→ **Task item**
Go through the records below and report each line with "countOpcodes" in it.
BEGIN Source information
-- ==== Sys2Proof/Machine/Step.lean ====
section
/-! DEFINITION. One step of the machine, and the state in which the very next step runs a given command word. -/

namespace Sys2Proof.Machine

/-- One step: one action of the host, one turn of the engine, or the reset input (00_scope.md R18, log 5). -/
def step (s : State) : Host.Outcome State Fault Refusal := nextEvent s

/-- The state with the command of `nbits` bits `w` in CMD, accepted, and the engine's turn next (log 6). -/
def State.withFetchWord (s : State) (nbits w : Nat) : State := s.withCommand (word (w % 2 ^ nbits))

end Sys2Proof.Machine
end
END Source information
BEGIN Source information
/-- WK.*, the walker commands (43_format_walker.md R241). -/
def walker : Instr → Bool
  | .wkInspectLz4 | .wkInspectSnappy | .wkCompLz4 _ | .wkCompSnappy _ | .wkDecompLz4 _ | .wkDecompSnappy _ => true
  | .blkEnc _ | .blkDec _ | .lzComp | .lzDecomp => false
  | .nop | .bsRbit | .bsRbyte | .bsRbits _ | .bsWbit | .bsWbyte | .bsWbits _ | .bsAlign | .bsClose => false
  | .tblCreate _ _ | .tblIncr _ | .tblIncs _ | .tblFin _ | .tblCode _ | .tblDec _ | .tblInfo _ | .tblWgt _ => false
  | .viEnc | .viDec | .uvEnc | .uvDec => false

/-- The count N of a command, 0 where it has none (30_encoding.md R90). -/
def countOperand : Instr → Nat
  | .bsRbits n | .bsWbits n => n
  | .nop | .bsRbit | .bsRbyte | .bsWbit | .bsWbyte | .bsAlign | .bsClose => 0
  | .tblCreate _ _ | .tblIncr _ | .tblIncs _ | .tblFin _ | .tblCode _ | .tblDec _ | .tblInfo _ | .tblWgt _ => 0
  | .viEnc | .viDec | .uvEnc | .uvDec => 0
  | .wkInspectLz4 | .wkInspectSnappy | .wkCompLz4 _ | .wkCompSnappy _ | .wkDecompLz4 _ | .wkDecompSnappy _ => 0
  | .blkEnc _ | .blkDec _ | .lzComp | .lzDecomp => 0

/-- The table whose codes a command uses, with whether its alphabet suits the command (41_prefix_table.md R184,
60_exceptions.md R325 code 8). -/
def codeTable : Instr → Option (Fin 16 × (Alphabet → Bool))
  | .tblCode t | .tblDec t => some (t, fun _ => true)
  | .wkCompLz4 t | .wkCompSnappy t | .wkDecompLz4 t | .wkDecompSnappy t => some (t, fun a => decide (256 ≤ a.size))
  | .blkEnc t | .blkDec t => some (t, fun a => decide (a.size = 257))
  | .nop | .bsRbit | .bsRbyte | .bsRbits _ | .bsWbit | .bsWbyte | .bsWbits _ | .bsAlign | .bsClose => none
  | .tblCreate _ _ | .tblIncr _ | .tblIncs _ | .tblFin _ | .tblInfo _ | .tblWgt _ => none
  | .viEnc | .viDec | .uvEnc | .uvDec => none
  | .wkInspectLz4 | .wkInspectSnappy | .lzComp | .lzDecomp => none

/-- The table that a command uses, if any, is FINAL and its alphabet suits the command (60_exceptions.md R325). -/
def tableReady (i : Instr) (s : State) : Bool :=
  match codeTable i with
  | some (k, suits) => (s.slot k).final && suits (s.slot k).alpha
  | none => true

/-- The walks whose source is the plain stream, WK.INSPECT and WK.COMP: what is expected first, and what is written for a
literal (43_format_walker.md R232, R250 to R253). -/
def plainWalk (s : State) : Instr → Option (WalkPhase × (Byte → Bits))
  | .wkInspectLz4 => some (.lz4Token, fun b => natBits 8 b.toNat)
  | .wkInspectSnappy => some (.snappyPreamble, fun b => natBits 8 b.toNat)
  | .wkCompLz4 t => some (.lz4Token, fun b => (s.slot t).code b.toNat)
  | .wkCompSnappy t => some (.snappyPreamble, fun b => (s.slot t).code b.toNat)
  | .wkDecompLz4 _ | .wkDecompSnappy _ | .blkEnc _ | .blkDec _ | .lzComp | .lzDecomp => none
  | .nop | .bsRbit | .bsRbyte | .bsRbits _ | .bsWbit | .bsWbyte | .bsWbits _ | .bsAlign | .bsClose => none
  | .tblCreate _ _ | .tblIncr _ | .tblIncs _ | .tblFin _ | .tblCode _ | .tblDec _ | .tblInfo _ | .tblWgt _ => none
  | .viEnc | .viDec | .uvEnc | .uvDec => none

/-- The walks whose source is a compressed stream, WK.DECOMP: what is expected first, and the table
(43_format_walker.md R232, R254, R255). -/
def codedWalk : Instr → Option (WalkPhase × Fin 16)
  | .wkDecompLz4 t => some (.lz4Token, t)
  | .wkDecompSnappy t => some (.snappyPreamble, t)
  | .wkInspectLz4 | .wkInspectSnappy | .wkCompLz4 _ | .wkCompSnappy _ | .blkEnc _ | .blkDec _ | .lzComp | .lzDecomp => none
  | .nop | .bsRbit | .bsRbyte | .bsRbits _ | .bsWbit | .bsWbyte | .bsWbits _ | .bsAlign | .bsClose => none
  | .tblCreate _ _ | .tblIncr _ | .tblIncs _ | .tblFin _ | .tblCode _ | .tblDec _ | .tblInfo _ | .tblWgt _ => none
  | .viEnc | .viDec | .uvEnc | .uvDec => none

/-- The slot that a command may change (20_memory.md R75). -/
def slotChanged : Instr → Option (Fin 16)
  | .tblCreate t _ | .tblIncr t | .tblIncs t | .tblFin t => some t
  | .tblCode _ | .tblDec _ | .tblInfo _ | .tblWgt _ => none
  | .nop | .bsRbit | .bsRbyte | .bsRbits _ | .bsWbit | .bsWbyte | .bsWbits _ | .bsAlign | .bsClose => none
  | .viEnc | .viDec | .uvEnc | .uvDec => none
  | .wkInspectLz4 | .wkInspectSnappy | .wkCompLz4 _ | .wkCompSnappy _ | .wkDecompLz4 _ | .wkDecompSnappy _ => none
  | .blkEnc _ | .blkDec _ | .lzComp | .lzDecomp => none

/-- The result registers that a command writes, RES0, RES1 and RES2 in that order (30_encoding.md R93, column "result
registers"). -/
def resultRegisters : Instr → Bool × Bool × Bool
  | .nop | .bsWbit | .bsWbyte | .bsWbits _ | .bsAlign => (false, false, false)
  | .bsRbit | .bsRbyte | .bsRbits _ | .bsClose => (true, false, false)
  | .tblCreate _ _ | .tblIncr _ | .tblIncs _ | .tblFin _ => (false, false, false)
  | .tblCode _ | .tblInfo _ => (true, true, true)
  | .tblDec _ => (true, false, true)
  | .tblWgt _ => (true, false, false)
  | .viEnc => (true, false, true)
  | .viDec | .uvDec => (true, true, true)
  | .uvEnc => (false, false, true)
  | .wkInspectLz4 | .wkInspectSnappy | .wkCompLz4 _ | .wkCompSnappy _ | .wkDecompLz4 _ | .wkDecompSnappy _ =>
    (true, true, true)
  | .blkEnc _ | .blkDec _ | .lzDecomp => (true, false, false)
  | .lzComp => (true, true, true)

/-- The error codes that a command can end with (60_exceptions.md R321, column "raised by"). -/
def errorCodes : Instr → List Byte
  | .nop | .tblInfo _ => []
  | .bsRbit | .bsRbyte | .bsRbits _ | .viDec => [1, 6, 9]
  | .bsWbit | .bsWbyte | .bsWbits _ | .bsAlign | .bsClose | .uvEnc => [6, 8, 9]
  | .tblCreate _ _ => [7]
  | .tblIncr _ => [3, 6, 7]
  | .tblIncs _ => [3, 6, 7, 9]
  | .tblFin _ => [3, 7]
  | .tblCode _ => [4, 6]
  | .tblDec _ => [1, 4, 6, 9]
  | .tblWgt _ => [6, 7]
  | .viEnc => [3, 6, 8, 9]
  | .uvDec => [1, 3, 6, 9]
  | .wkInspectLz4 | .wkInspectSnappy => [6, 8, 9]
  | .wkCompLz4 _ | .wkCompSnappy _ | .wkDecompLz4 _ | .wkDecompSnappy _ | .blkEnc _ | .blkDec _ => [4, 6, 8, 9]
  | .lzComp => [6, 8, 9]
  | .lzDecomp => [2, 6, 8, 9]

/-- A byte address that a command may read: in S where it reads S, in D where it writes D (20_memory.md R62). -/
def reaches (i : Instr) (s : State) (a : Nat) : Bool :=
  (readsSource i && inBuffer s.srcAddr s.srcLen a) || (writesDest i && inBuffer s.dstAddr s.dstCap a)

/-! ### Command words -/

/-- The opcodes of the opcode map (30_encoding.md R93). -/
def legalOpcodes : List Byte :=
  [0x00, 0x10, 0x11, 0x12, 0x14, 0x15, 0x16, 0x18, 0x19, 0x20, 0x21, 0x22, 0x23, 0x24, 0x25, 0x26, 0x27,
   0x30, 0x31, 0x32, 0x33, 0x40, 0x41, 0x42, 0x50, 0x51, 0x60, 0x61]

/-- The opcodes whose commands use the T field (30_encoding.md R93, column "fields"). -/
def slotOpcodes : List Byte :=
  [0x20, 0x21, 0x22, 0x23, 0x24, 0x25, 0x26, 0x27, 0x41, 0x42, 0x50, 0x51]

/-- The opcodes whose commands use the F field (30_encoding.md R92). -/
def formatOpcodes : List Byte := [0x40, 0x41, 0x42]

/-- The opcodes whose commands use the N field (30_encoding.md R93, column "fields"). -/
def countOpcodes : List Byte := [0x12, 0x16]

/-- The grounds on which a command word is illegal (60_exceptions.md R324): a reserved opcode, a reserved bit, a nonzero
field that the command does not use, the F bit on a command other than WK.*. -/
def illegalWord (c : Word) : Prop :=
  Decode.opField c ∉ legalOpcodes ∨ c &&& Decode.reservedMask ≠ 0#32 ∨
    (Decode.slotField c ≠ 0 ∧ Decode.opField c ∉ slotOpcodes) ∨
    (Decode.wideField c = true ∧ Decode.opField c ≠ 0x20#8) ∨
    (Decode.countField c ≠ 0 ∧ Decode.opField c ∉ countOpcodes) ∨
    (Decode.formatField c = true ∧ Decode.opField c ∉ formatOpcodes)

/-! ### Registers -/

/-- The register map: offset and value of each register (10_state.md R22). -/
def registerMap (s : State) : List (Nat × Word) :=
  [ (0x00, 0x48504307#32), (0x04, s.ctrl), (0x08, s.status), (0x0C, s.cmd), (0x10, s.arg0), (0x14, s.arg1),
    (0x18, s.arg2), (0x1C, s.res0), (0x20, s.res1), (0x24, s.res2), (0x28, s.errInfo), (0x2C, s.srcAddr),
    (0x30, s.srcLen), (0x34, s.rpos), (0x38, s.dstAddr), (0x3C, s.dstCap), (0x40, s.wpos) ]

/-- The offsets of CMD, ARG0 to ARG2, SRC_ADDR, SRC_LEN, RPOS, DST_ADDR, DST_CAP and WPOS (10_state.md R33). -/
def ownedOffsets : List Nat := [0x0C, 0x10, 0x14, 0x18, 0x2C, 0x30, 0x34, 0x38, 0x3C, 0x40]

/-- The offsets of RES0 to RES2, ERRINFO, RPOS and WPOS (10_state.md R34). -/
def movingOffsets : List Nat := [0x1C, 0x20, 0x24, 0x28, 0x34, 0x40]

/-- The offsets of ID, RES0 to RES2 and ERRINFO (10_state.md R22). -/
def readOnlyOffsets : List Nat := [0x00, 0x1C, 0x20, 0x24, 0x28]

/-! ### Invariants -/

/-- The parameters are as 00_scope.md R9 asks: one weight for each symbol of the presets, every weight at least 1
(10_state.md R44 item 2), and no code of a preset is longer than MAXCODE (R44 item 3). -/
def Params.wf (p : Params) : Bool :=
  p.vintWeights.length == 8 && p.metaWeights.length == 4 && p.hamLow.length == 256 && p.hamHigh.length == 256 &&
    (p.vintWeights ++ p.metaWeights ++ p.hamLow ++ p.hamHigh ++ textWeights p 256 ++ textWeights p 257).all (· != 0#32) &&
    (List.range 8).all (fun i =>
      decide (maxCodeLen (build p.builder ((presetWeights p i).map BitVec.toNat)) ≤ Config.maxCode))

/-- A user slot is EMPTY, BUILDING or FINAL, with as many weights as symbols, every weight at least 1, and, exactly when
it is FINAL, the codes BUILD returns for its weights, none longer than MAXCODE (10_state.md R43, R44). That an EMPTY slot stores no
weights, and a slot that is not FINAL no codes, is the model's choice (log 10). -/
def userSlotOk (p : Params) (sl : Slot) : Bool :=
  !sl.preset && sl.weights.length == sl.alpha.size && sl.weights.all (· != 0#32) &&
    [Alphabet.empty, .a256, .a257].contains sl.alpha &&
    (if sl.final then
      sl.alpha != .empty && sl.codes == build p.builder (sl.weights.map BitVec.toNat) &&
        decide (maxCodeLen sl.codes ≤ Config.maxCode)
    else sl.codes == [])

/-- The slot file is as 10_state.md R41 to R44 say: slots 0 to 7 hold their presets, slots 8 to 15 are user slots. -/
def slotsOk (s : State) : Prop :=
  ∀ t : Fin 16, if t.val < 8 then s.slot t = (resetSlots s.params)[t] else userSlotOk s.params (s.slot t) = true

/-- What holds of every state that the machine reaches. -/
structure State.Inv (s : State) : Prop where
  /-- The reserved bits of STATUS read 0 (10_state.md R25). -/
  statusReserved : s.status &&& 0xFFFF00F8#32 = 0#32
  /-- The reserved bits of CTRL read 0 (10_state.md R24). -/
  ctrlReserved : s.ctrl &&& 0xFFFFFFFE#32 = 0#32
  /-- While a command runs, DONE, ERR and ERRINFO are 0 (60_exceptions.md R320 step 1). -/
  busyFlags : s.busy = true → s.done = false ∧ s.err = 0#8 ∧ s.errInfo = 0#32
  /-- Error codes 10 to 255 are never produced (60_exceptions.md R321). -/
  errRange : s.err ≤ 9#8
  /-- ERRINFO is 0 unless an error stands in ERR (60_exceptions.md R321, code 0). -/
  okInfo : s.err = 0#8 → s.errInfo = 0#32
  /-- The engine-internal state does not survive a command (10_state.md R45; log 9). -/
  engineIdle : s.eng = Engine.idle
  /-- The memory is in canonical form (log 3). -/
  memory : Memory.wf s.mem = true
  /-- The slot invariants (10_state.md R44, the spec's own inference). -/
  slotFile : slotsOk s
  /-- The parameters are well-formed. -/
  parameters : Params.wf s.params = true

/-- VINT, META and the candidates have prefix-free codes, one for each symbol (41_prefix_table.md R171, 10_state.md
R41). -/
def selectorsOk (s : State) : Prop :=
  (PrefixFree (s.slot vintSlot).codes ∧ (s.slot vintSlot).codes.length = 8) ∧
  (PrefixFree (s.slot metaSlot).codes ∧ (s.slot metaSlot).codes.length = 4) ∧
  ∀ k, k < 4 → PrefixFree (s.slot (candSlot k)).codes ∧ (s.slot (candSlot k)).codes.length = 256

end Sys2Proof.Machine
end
END Source information
→ **Exercise response**
def countOpcodes : List Byte := [0x12, 0x16]
    (Decode.countField c ≠ 0 ∧ Decode.opField c ∉ countOpcodes) ∨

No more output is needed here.